[Opening Records for this exercise section]

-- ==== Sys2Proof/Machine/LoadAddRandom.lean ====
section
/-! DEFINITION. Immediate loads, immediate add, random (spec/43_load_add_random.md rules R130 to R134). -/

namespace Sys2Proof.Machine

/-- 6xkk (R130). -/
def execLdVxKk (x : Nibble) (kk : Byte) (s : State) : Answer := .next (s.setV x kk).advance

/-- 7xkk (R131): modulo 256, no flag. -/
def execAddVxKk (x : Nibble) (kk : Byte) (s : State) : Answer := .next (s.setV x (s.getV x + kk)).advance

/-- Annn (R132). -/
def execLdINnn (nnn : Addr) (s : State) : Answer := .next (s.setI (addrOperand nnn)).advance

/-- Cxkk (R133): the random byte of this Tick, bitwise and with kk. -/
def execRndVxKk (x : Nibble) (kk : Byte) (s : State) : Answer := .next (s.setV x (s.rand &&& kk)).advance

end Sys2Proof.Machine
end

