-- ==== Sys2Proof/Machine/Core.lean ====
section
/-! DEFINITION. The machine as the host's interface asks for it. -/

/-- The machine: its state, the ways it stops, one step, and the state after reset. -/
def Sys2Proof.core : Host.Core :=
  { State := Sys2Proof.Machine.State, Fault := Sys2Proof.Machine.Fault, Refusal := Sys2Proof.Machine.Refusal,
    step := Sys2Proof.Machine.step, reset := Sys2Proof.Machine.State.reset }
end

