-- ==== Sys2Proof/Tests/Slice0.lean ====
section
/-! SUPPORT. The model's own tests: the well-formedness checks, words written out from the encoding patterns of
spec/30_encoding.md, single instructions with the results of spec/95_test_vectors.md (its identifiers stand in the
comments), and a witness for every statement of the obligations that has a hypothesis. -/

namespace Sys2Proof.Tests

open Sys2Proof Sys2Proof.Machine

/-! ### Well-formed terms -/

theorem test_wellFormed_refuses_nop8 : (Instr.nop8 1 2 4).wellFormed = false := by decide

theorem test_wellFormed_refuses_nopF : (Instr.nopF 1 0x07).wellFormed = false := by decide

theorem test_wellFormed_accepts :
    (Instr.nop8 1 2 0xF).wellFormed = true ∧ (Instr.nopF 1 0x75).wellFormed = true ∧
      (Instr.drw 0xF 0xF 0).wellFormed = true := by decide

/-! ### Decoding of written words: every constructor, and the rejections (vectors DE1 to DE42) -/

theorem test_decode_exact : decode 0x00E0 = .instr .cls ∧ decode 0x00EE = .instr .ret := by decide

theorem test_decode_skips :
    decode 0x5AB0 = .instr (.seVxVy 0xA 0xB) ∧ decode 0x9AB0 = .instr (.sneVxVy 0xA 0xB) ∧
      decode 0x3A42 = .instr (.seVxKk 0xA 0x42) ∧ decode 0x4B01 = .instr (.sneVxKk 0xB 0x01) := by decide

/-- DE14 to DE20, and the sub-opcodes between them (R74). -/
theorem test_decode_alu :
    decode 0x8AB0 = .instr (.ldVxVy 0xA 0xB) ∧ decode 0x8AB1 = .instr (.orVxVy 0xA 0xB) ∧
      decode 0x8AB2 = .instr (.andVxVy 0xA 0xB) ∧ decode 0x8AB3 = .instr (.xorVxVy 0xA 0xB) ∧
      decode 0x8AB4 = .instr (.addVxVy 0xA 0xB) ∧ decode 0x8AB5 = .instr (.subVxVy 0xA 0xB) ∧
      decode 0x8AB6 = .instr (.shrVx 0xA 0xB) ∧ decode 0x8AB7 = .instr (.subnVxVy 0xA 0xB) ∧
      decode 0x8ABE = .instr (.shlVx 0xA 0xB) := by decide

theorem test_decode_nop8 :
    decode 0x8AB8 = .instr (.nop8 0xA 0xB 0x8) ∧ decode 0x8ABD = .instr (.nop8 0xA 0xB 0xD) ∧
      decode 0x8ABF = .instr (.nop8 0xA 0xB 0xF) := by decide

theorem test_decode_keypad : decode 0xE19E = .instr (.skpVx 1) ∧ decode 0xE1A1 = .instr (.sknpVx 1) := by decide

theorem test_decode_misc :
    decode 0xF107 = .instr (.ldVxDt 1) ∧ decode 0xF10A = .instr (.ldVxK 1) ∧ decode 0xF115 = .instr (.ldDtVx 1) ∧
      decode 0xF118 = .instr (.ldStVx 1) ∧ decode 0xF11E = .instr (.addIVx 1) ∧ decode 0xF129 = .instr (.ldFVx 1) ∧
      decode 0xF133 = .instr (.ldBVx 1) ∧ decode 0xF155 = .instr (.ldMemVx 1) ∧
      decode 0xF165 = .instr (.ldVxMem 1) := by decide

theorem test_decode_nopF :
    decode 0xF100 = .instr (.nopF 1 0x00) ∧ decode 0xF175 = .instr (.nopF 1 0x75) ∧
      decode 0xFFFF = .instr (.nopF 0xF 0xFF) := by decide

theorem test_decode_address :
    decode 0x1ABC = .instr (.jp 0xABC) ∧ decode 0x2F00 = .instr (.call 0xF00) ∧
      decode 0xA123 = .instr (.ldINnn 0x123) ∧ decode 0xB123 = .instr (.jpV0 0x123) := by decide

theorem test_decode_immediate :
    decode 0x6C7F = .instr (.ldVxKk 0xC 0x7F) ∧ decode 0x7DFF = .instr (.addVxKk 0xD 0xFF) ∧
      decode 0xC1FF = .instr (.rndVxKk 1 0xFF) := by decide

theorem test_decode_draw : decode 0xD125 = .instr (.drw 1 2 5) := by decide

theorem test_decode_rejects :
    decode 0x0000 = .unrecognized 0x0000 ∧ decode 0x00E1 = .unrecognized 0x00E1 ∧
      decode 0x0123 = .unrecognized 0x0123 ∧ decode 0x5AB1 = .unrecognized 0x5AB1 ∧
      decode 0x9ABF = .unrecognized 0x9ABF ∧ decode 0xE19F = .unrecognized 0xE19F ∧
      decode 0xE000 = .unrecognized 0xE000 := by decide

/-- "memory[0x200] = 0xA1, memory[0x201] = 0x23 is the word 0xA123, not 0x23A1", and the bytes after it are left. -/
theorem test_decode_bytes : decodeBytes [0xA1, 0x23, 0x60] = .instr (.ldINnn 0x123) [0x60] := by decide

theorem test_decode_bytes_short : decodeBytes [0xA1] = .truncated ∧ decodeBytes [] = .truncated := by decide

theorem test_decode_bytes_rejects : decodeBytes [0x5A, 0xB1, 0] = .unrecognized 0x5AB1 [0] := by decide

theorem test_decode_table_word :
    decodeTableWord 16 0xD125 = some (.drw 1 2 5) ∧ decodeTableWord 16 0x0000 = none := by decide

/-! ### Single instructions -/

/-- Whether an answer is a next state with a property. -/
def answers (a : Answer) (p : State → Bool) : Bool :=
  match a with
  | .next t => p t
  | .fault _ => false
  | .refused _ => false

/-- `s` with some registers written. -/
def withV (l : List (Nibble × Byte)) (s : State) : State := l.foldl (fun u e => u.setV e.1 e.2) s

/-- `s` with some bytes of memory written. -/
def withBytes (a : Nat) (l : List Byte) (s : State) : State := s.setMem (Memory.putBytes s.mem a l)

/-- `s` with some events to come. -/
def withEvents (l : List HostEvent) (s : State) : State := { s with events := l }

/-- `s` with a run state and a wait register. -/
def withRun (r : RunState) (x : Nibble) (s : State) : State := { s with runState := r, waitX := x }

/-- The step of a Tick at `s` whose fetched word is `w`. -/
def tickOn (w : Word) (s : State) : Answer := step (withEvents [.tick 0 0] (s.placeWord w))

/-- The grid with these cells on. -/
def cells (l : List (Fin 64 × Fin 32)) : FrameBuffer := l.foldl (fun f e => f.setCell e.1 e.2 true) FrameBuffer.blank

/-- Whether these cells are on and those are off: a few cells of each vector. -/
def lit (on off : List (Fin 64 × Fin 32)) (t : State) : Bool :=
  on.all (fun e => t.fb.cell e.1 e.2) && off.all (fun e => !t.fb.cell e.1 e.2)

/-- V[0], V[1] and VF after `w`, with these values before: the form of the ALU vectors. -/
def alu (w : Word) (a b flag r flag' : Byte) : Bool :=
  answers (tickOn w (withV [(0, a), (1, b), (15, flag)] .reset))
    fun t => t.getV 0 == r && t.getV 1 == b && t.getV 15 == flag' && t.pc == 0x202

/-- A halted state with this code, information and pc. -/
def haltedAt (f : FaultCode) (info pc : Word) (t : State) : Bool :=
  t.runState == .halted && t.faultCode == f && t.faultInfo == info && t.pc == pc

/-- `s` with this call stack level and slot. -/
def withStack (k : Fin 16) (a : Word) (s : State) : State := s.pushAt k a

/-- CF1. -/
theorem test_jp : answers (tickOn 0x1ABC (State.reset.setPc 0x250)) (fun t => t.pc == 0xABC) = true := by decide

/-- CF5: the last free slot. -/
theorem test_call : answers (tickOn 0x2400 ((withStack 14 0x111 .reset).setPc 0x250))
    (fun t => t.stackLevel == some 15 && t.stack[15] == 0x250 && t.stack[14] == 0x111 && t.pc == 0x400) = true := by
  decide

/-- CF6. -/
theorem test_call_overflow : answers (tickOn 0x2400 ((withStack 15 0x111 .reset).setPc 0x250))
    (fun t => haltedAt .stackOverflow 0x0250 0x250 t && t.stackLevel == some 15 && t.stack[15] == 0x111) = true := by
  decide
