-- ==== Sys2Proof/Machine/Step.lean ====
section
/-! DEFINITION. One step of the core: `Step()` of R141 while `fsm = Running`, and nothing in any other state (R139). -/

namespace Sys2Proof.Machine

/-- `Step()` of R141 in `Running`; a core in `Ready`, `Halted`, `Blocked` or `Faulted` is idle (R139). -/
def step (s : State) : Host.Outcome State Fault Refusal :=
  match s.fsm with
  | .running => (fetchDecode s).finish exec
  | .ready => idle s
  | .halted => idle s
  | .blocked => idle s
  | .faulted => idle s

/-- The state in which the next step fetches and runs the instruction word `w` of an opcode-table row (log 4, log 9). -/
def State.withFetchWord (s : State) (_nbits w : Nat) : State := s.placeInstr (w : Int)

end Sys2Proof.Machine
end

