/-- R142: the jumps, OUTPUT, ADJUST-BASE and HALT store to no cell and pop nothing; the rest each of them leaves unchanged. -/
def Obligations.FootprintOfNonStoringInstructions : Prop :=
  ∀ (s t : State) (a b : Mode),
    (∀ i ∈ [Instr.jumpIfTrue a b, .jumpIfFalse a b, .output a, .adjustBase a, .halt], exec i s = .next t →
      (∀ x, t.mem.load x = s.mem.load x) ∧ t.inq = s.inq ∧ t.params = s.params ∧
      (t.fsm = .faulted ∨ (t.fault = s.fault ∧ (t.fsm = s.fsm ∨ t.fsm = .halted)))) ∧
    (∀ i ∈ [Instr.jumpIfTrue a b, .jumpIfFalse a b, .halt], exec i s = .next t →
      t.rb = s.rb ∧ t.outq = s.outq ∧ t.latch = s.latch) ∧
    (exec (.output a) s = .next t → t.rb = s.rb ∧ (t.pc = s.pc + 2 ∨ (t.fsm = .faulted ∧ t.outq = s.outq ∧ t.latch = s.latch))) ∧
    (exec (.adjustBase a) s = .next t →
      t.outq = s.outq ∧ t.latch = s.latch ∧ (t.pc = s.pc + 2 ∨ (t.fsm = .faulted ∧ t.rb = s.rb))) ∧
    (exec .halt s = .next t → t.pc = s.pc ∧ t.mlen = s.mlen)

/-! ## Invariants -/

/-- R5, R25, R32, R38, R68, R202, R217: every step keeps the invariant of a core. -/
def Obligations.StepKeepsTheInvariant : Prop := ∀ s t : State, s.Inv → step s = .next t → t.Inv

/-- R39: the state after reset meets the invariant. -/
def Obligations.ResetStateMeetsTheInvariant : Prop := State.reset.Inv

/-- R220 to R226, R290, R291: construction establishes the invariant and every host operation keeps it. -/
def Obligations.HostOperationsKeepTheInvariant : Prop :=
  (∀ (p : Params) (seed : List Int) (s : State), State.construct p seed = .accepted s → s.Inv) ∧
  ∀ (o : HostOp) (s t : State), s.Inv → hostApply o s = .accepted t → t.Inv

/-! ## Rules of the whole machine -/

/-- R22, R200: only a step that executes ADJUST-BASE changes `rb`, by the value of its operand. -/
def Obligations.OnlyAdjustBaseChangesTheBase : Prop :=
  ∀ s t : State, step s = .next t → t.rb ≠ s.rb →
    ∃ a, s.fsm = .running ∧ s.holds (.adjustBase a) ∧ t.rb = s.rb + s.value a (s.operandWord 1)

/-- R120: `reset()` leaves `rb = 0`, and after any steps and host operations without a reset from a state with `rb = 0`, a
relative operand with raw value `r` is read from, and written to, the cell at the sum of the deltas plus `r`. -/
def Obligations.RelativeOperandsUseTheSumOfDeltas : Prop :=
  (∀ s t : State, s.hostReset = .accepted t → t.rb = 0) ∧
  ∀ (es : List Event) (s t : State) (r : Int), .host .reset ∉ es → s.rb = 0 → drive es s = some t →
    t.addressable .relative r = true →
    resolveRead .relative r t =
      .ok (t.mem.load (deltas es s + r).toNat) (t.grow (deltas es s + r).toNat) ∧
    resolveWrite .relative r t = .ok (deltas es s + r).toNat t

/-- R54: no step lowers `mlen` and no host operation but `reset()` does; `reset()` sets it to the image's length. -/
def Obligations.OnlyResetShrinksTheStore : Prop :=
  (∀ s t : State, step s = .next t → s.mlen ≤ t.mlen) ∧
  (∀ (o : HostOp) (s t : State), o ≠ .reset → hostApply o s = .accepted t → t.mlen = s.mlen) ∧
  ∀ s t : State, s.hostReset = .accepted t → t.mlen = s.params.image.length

[Closing Records for this exercise section]

## Directions for this task
Show every line in the entries above that contains the string "accepted".

## Response for this exercise
  (∀ (p : Params) (seed : List Int) (s : State), State.construct p seed = .accepted s → s.Inv) ∧
  ∀ (o : HostOp) (s t : State), s.Inv → hostApply o s = .accepted t → t.Inv
  (∀ s t : State, s.hostReset = .accepted t → t.rb = 0) ∧
  (∀ (o : HostOp) (s t : State), o ≠ .reset → hostApply o s = .accepted t → t.mlen = s.mlen) ∧
  ∀ s t : State, s.hostReset = .accepted t → t.mlen = s.params.image.length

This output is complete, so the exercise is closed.